Member of the Virginia House of Delegates
- In office January 12, 1966 – January 1, 2002
- Preceded by: Theodore C. Pilcher
- Succeeded by: Mark Cole
- Constituency: 39th district (1966–1982); 37th district (1982–1983); 88th district (1983–2002);

Personal details
- Born: Thomas Warren Moss Jr. October 3, 1928 Norfolk, Virginia, U.S.
- Died: November 26, 2015 (aged 87) Greenville, South Carolina, U.S.
- Party: Democratic
- Spouse: Norma Moss
- Education: Virginia Tech (BS); University of Richmond (LLB);
- Occupation: Lawyer; politician;

Military service
- Branch/service: United States Army
- Rank: First lieutenant
- Battles/wars: Korean War

= Tom Moss (politician) =

American politician (1928–2015)

Thomas Warren Moss Jr. (October 3, 1928 – November 26, 2015) was an American politician, most recently serving as the City Treasurer of Norfolk, a post to which he was elected in 2001. Prior to that, he served 36 years as a Democratic member of the Virginia House of Delegates, and was its Speaker 1991–2000.

==Early life==
Moss received his bachelor's degree from the Virginia Polytechnic Institute. He served in the U.S. Army during the Korean War, attaining the rank of first lieutenant. Afterward, he attended the University of Richmond School of Law and set up a law office in his home town of Norfolk. He practiced law until his election as city treasurer in 2001.

==Political career==
As a member of the Young Democratic Club of Norfolk, Moss was active in the 1960 presidential campaign of John F. Kennedy.

===House of Delegates===
In 1965 Moss ran for the Virginia House of Delegates as part of a racially mixed coalition of Democrats opposed to the pro-segregation state Democratic political machine of U.S. Senator Harry Flood Byrd, Sr. Running under the campaign slogan "get Norfolk out of the Byrd cage," Moss won his first election.

In 1980, when Speaker John Warren Cooke retired, House majority leader A. L. Philpott succeeded him and Moss was chosen as majority leader. Philpott, whose endorsement of Douglas Wilder's 1985 campaign for lieutenant governor helped pave the way for his election as governor in 1989, died of cancer in September 1991, shortly after announcing his retirement. Moss was elected Speaker on November 11, 1991.

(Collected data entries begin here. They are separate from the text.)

-- ==== Sys2Proof/Laws/Vector.lean ====
section
/-! SUPPORT. What the frame of the execute engine's long forms does, once for every form: guard merging, the operands it
consumes, and the state that a form leaves. -/

namespace Sys2Proof.Machine

/-! ## Guard merging, bit by bit -/

theorem getLsbD_lit_zero {n : Nat} (i : Nat) : (0 : BitVec n).getLsbD i = false := by simp

theorem getLsbD_ones {n i : Nat} (h : i < n) : (BitVec.allOnes n).getLsbD i = true := by
  rw [BitVec.getLsbD_allOnes, decide_eq_true_eq]
  exact h

theorem byteMask_testBit (n p i : Nat) : (byteMask n p).testBit i = (decide (i < 8 * n) && p.testBit (i / 8)) := by
  induction n generalizing p i with
  | zero => simp [byteMask]
  | succ n ih =>
    rw [byteMask]
    have h255 : (if p % 2 = 1 then 255 else 0) < 2 ^ 8 := by split <;> decide
    rw [show (256 : Nat) = 2 ^ 8 from rfl, Nat.add_comm, Nat.testBit_two_pow_mul_add _ h255]
    by_cases hi : i < 8
    · have h8 : i / 8 = 0 := by omega
      have hlt : i < 8 * (n + 1) := by omega
      simp only [hi, if_true, h8, hlt, decide_true, Bool.true_and, Nat.testBit_zero]
      have : ∀ j < 8, Nat.testBit 255 j = true := by decide
      split
      · next h => simp [h, this i hi]
      · next h => simp [h]
    · simp only [hi, if_false, ih]
      have h1 : (i - 8) / 8 = i / 8 - 1 := by omega
      have h2 : (decide (i - 8 < 8 * n)) = decide (i < 8 * (n + 1)) := by
        apply decide_eq_decide.mpr; omega
      rw [h1, h2]
      have h3 : i / 8 = (i / 8 - 1) + 1 := by omega
      conv_rhs => rw [h3, Nat.testBit_succ]

theorem expandMask_bit (p : Pred) {i : Nat} (h : i < 4096) : (expandMask p).getLsbD i = p.getLsbD (i / 8) := by
  simp only [expandMask, BitVec.getLsbD_ofNat, h, byteMask_testBit, decide_true, Bool.true_and, BitVec.testBit_toNat]

theorem mergeVec_bit (old res : Vec) (g : Pred) (z : Bool) {i : Nat} (h : i < 4096) :
    (mergeVec old res g z).getLsbD i = if g.getLsbD (i / 8) then res.getLsbD i else if z then false else old.getLsbD i := by
  simp only [mergeVec, BitVec.getLsbD_or, BitVec.getLsbD_and, expandMask_bit g h]
  cases z <;> cases hg : g.getLsbD (i / 8) <;>
    simp only [Bool.false_eq_true, if_true, if_false, getLsbD_lit_zero, BitVec.getLsbD_and, BitVec.getLsbD_not, h,
      expandMask_bit g h, hg, decide_true, Bool.and_true, Bool.and_false, Bool.not_true, Bool.not_false, Bool.or_false,
      Bool.false_or]

theorem mergePred_bit (old res g : Pred) (z : Bool) {i : Nat} (h : i < 512) :
    (mergePred old res g z).getLsbD i = if g.getLsbD i then res.getLsbD i else if z then false else old.getLsbD i := by
  simp only [mergePred, BitVec.getLsbD_or, BitVec.getLsbD_and]
  cases z <;> cases hg : g.getLsbD i <;>
    simp only [Bool.false_eq_true, if_true, if_false, getLsbD_lit_zero, BitVec.getLsbD_and, BitVec.getLsbD_not, h, hg,
      decide_true, Bool.and_true, Bool.and_false, Bool.not_true, Bool.not_false, Bool.or_false, Bool.false_or]

/-! ## What the operands' consumption and the gives touch -/

theorem takeAll_eq (fs : List Nat) (k : Core) : ∃ T, k.takeAll fs = { k with tokens := T } ∧
    (fs.Nodup → ∀ n, tget T n 0 = k.token n - if n ∈ fs then 1 else 0) := by
  induction fs generalizing k with
  | nil => exact ⟨k.tokens, rfl, fun _ n => by simp [Core.token]⟩
  | cons f t ih =>
    obtain ⟨T, h1, h2⟩ := ih { k with tokens := tset k.tokens f (k.token f - 1) }
    refine ⟨T, h1, fun hn n => ?_⟩
    rw [h2 (List.nodup_cons.mp hn).2 n]
    by_cases hf : n = f
    · subst hf
      simp [Core.token, (List.nodup_cons.mp hn).1]
    · simp [Core.token, tget_tset_ne _ _ _ hf, hf]

theorem giveAll_eq (fs : List Nat) (k : Core) : ∃ T, k.giveAll fs = { k with tokens := T } ∧
    (fs.Nodup → ∀ n, tget T n 0 = k.token n + if n ∈ fs then 1 else 0) := by
  induction fs generalizing k with
  | nil => exact ⟨k.tokens, rfl, fun _ n => by simp [Core.token]⟩
  | cons f t ih =>
    obtain ⟨T, h1, h2⟩ := ih { k with tokens := tset k.tokens f (k.token f + 1) }
    refine ⟨T, h1, fun hn n => ?_⟩
    rw [h2 (List.nodup_cons.mp hn).2 n]
    by_cases hf : n = f
    · subst hf
      simp [Core.token, (List.nodup_cons.mp hn).1]
    · simp [Core.token, tget_tset_ne _ _ _ hf, hf]

theorem reserve_eq (fs : List Nat) (k : Core) : ∃ T, k.reserve fs = { k with reserved := T } ∧
    (fs.Nodup → ∀ n, tget T n 0 = k.slots n + if n ∈ fs then 1 else 0) := by
  induction fs generalizing k with
  | nil => exact ⟨k.reserved, rfl, fun _ n => by simp [Core.slots]⟩
  | cons f t ih =>
    obtain ⟨T, h1, h2⟩ := ih { k with reserved := tset k.reserved f (k.slots f + 1) }
    refine ⟨T, h1, fun hn n => ?_⟩
    rw [h2 (List.nodup_cons.mp hn).2 n]
    by_cases hf : n = f
    · subst hf
      simp [Core.slots, (List.nodup_cons.mp hn).1]
    · simp [Core.slots, tget_tset_ne _ _ _ hf, hf]

theorem unreserve_eq (fs : List Nat) (k : Core) : ∃ T, k.unreserve fs = { k with reserved := T } ∧
    (fs.Nodup → ∀ n, tget T n 0 = k.slots n - if n ∈ fs then 1 else 0) := by
  induction fs generalizing k with
  | nil => exact ⟨k.reserved, rfl, fun _ n => by simp [Core.slots]⟩
  | cons f t ih =>
    obtain ⟨T, h1, h2⟩ := ih { k with reserved := tset k.reserved f (k.slots f - 1) }
    refine ⟨T, h1, fun hn n => ?_⟩
    rw [h2 (List.nodup_cons.mp hn).2 n]
    by_cases hf : n = f
    · subst hf
      simp [Core.slots, (List.nodup_cons.mp hn).1]
    · simp [Core.slots, tget_tset_ne _ _ _ hf, hf]

theorem giveFifos_nodup (e : Eng) (f : Nat) : (giveFifos e f).Nodup := by
  unfold giveFifos
  by_cases h1 : f % 2 = 1 <;> by_cases h2 : 2 ≤ f % 4 <;> cases e <;> simp [h1, h2]

theorem takeFifos_nodup (e : Eng) (f : Nat) : (takeFifos e f).Nodup := by
  unfold takeFifos
  by_cases h1 : f % 2 = 1 <;> by_cases h2 : 2 ≤ f % 4 <;> cases e <;> simp [h1, h2]

theorem popAll_eq (srcs : List XSrc) (l : List Nat) (k : Core) : ∃ Q, popAll srcs l k = { k with q := Q } ∧
    (l.Nodup → ∀ n, tget Q n [] = if n ∈ l then (k.qOf n).drop (pops srcs n) else k.qOf n) := by
  induction l generalizing k with
  | nil => exact ⟨k.q, rfl, fun _ n => by simp [Core.qOf]⟩
  | cons m t ih =>
    simp only [popAll]
    by_cases hp : pops srcs m = 0
    · rw [if_pos hp]
      obtain ⟨Q, h1, h2⟩ := ih k
      refine ⟨Q, h1, fun hn n => ?_⟩
      rw [h2 (List.nodup_cons.mp hn).2 n]
      by_cases hm : n = m
      · subst hm
        simp [(List.nodup_cons.mp hn).1, hp]
      · simp [hm]
    · rw [if_neg hp]
      obtain ⟨Q, h1, h2⟩ := ih (k.setQ m ((k.qOf m).drop (pops srcs m)))
      refine ⟨Q, h1, fun hn n => ?_⟩
      rw [h2 (List.nodup_cons.mp hn).2 n]
      by_cases hm : n = m
      · subst hm
        simp [Core.qOf, Core.setQ, (List.nodup_cons.mp hn).1]
      · simp [Core.qOf, Core.setQ, tget_tset_ne _ _ _ hm, hm]

theorem readMboxes_eq (l : List Nat) (k : Core) : ∃ M, readMboxes l k = { k with mbox := M } ∧
    ∀ n, tfind M n = if n ∈ l then none else tfind k.mbox n := by
  induction l generalizing k with
  | nil => exact ⟨k.mbox, rfl, fun n => by simp⟩
  | cons m t ih =>
    obtain ⟨M, h1, h2⟩ := ih { k with mbox := tdel k.mbox m }
    refine ⟨M, h1, fun n => ?_⟩
    rw [h2 n]
    by_cases hm : n = m
    · subst hm
      simp [tfind_tdel_self]
    · simp [hm, tfind_tdel_ne _ hm]

/-- What consuming the operands and reserving the gives leaves. -/
theorem xConsume_eq (f : XForm) (k : Core) : ∃ T R Q M,
    (xConsume f k).reserve (giveFifos .x f.ctl.give) = { k with tokens := T, reserved := R, q := Q, mbox := M } ∧
    (∀ n, tget T n 0 = k.token n - if n ∈ takeFifos .x f.ctl.take then 1 else 0) ∧
    (∀ n, tget R n 0 = k.slots n + if n ∈ giveFifos .x f.ctl.give then 1 else 0) ∧
    (∀ n < 16, tget Q n [] = (k.qOf n).drop (pops f.srcs n)) ∧
    (∀ n, tfind M n = if n ∈ mboxesOf f.srcs then none else tfind k.mbox n) := by
  obtain ⟨T, t1, t2⟩ := takeAll_eq (takeFifos .x f.ctl.take) k
  obtain ⟨Q, q1, q2⟩ := popAll_eq f.srcs (List.range 16) { k with tokens := T }
  obtain ⟨M, m1, m2⟩ := readMboxes_eq (mboxesOf f.srcs) { k with tokens := T, q := Q }
  obtain ⟨R, r1, r2⟩ := reserve_eq (giveFifos .x f.ctl.give) { k with tokens := T, q := Q, mbox := M }
  refine ⟨T, R, Q, M, ?_, t2 (takeFifos_nodup _ _), fun n => r2 (giveFifos_nodup _ _) n, fun n hn => ?_, m2⟩
  · simp only [xConsume, t1, q1, m1, r1]
  · have := q2 List.nodup_range n
    simpa [List.mem_range, hn, Core.qOf] using this

theorem stepPhase_eq (t : Stream) (r : Rnd) :
    t.stepPhase r = { t with dph := if r = .rdi then BitVec.ofNat 64 ((t.phase + 1) % 32) else t.dph } := by
  unfold Stream.stepPhase
  split <;> rfl

/-! ## The destination -/

theorem contains_added (l : List Nat) (d : Nat) : (if l.contains d then l else d :: l).contains d = true := by
  by_cases h : l.contains d = true
  · rw [if_pos h]; exact h
  · rw [if_neg h]; simp

/-- The guard that masks the destination of a form. -/
def destGuard (guardOp : Bool) (tg : XTarget) (g : Pred) : Pred :=
  if guardOp && (match tg with | .vec (.v _) => true | _ => false) then BitVec.allOnes 512 else g

theorem settle_bits (res old : Vec) (part g : Pred) (c : XCtl) {i : Nat} (h : i < 4096) :
    (mergeVec old (settle res part g c.zeroing).1 (settle res part g c.zeroing).2 false).getLsbD i =
      mergedBit c part g (i / 8) (res.getLsbD i) (old.getLsbD i) := by
  rw [mergeVec_bit _ _ _ _ h]
  unfold settle mergedBit
  cases c.zeroing <;> cases hp : part.getLsbD (i / 8) <;> cases hg : g.getLsbD (i / 8) <;>
    simp only [Bool.false_eq_true, if_true, if_false, BitVec.getLsbD_and, hp, hg, Bool.and_true, Bool.and_false,
      mergeVec_bit _ _ _ _ h]

theorem settlePred_bits (res old g : Pred) (c : XCtl) {i : Nat} (h : i < 512) :
    (mergePred old (settlePred res g c.zeroing).1 (settlePred res g c.zeroing).2 false).getLsbD i =
      mergedBit c (BitVec.allOnes 512) g i (res.getLsbD i) (old.getLsbD i) := by
  have h1 : (BitVec.allOnes 512).getLsbD i = true := getLsbD_ones h
  rw [mergePred_bit _ _ _ _ h]
  unfold settlePred mergedBit
  cases c.zeroing <;> cases hg : g.getLsbD i <;>
    simp only [Bool.false_eq_true, if_true, if_false, BitVec.getLsbD_and, h1, hg, Bool.and_true, Bool.and_false]

theorem halves_bits (res : Vec) (part g : Pred) {i : Nat} (h : i < 4096) :
    (mergeVec 0 res (g &&& part) true).getLsbD i = (part.getLsbD (i / 8) && g.getLsbD (i / 8) && res.getLsbD i) := by
  rw [mergeVec_bit _ _ _ _ h]
  cases hp : part.getLsbD (i / 8) <;> cases hg : g.getLsbD (i / 8) <;>
    simp only [Bool.false_eq_true, if_true, if_false, BitVec.getLsbD_and, hp, hg, Bool.and_true, Bool.and_false,
      Bool.true_and, Bool.false_and]

/-- What writing a result at once touches, and that the destination holds it. -/
theorem xWriteNow_eq (f : XForm) (g : Pred) (o : XOut) (gv : Nat) (k : Core) (hd : DestReady k f.target) :
    ∃ V P W E F N, xWriteNow f g o gv k =
        { k with xs := { k.xs with v := V, p := P }, w := W, ms := { k.ms with e := E, efull := F }, nextId := N } ∧
      XLanded k (xWriteNow f g o gv k) f.ctl f.target (destGuard f.guardOperand f.target g) o := by
  unfold DestReady at hd
  rcases ht : f.target with d | p
  · rcases d with n | n | n
    · rw [ht] at hd
      have hv : k.xs.vempty.contains (k.phys n) = false := by simpa [Core.vecFull] using hd
      have he : xWriteNow f g o gv k = k.setVecPhys (k.phys n) (mergeVec (tget k.xs.v (k.phys n) 0)
          (settle o.vec o.part (if f.guardOperand then BitVec.allOnes 512 else g) f.ctl.zeroing).1
          (settle o.vec o.part (if f.guardOperand then BitVec.allOnes 512 else g) f.ctl.zeroing).2 false) := by
        simp only [xWriteNow, ht, Core.setVec, hv, Bool.false_eq_true, if_false]
      refine ⟨_, k.xs.p, k.w, k.ms.e, k.ms.efull, k.nextId, he, ?_⟩
      rw [he]
      refine ⟨rfl, fun m hm => ?_, fun i hi => ?_, rfl, rfl, rfl⟩
      · exact tget_tset_ne _ _ _ hm
      · have hphys : ∀ v, (k.setVecPhys (k.phys n) v).vec n = v := fun v => tget_tset_self _ _ _ _
        rw [hphys, settle_bits _ _ _ _ _ hi]
        simp only [destGuard, Bool.and_true]
        rfl
    · have he : xWriteNow f g o gv k = { k.setW n (k.wOf n ++ [⟨k.nextId, some (o.vec, g &&& o.part)⟩]) with
          nextId := k.nextId + 1 } := by simp only [xWriteNow, ht]
      refine ⟨k.xs.v, k.xs.p, _, k.ms.e, k.ms.efull, _, he, ?_⟩
      rw [he]
      refine ⟨rfl, fun m hm => ?_, ⟨k.nextId, ?_⟩, rfl, rfl, rfl⟩
      · exact tget_tset_ne _ _ _ hm
      · have : destGuard f.guardOperand (.vec (.w n)) g = g := by simp [destGuard]
        rw [this]
        exact tget_tset_self _ _ _ _
    · have he : xWriteNow f g o gv k = k.setHalf n (mergeVec 0 o.vec (g &&& o.part) true) := by simp only [xWriteNow, ht]
      refine ⟨k.xs.v, k.xs.p, k.w, _, _, k.nextId, he, ?_⟩
      rw [he]
      have hg : destGuard f.guardOperand (.vec (.e n)) g = g := by simp [destGuard]
      rw [hg]
      refine ⟨rfl, fun m hm => ⟨tget_tset_ne _ _ _ hm, ?_⟩, fun i hi => ?_, ?_, rfl, rfl, rfl⟩
      · simp [Core.setHalf, hm]
      · have : tget (k.setHalf n (mergeVec 0 o.vec (g &&& o.part) true)).ms.e n 0 = mergeVec 0 o.vec (g &&& o.part) true :=
          tget_tset_self _ _ _ _
        rw [this, halves_bits _ _ _ hi]
      · simp [Core.setHalf]
  · rw [ht] at hd
    have hg : destGuard f.guardOperand (.pred p) g = g := by simp [destGuard]
    have he : xWriteNow f g o gv k = k.setPredNow p (mergePred (k.pred p) (settlePred o.pred g f.ctl.zeroing).1
        (settlePred o.pred g f.ctl.zeroing).2 false) := by
      simp only [xWriteNow, ht, Core.setPred, hd, Bool.false_eq_true, if_false]
    have hP : ∃ P, xWriteNow f g o gv k = { k with xs := { k.xs with p := P } } := by
      rw [he, Core.setPredNow]
      split
      · exact ⟨k.xs.p, rfl⟩
      · exact ⟨_, rfl⟩
    obtain ⟨P, hP⟩ := hP
    refine ⟨k.xs.v, P, k.w, k.ms.e, k.ms.efull, k.nextId, hP, ?_⟩
    have e1 : (xWriteNow f g o gv k).x.pend = k.x.pend ∧ (xWriteNow f g o gv k).xs.v = k.xs.v ∧ (xWriteNow f g o gv k).w = k.w ∧
        (xWriteNow f g o gv k).ms = k.ms := by rw [hP]; exact ⟨rfl, rfl, rfl, rfl⟩
    refine ⟨e1.1, fun n hn => ?_, fun i hi => ?_, e1.2.1, e1.2.2.1, e1.2.2.2⟩
    · rw [he, Core.setPredNow]
      split
      · rfl
      · simp only [Core.pred]
        split
        · rfl
        · exact tget_tset_ne _ _ _ hn
    · rw [he, Core.setPredNow]
      by_cases hp0 : p = 0
      · subst hp0
        have hp : (k.pred 0).getLsbD i = true := getLsbD_ones hi
        simp only [if_true, hp, beq_self_eq_true, Bool.true_or]
      · have hb : (p == 0) = false := by simp [hp0]
        rw [if_neg hp0, hb, Bool.false_or, hg, ← settlePred_bits _ _ _ _ hi]
        simp [Core.pred, hp0]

Moss served one term as Speaker with a Democratic governor and state senate majority. Wilder was succeeded by two Republican governors, George Allen and Jim Gilmore, and the Senate passed into Republican hands in 1997. Democrats technically held a one-vote majority in the 1997–98 session; in fact the House was split 50-50, since the one independent member, Lacey Putney, caucused with the Republicans. Finally in 1999, Republicans won outright control of the House. Moss chose not to serve as minority leader in the next session, ceding the job to the previous majority leader, C. Richard Cranwell.

===Post-House career===
Republicans had complete control of the Virginia redistricting process following the 2000 census. Moss' House district, the 88th, was eliminated (though his district number was moved to the Fredericksburg area). Most of its territory was merged with the neighboring 89th district, a majority African-American district represented by an African-American, Jerrauld Jones. Moss chose instead to run for city treasurer, replacing the retiring Joseph T. Fitzpatrick, a former state senator and state Democratic Party chair. Moss won election with 56% of the vote.

Four years later, Moss faced an internal challenge for the Democratic nomination, where concerns were expressed about his age and health. Moss chose instead to run as an independent, winning the reelection with 45% of the vote in a four-way race with three African-American opponents. He died on November 26, 2015, in Greenville, South Carolina, from a heart attack.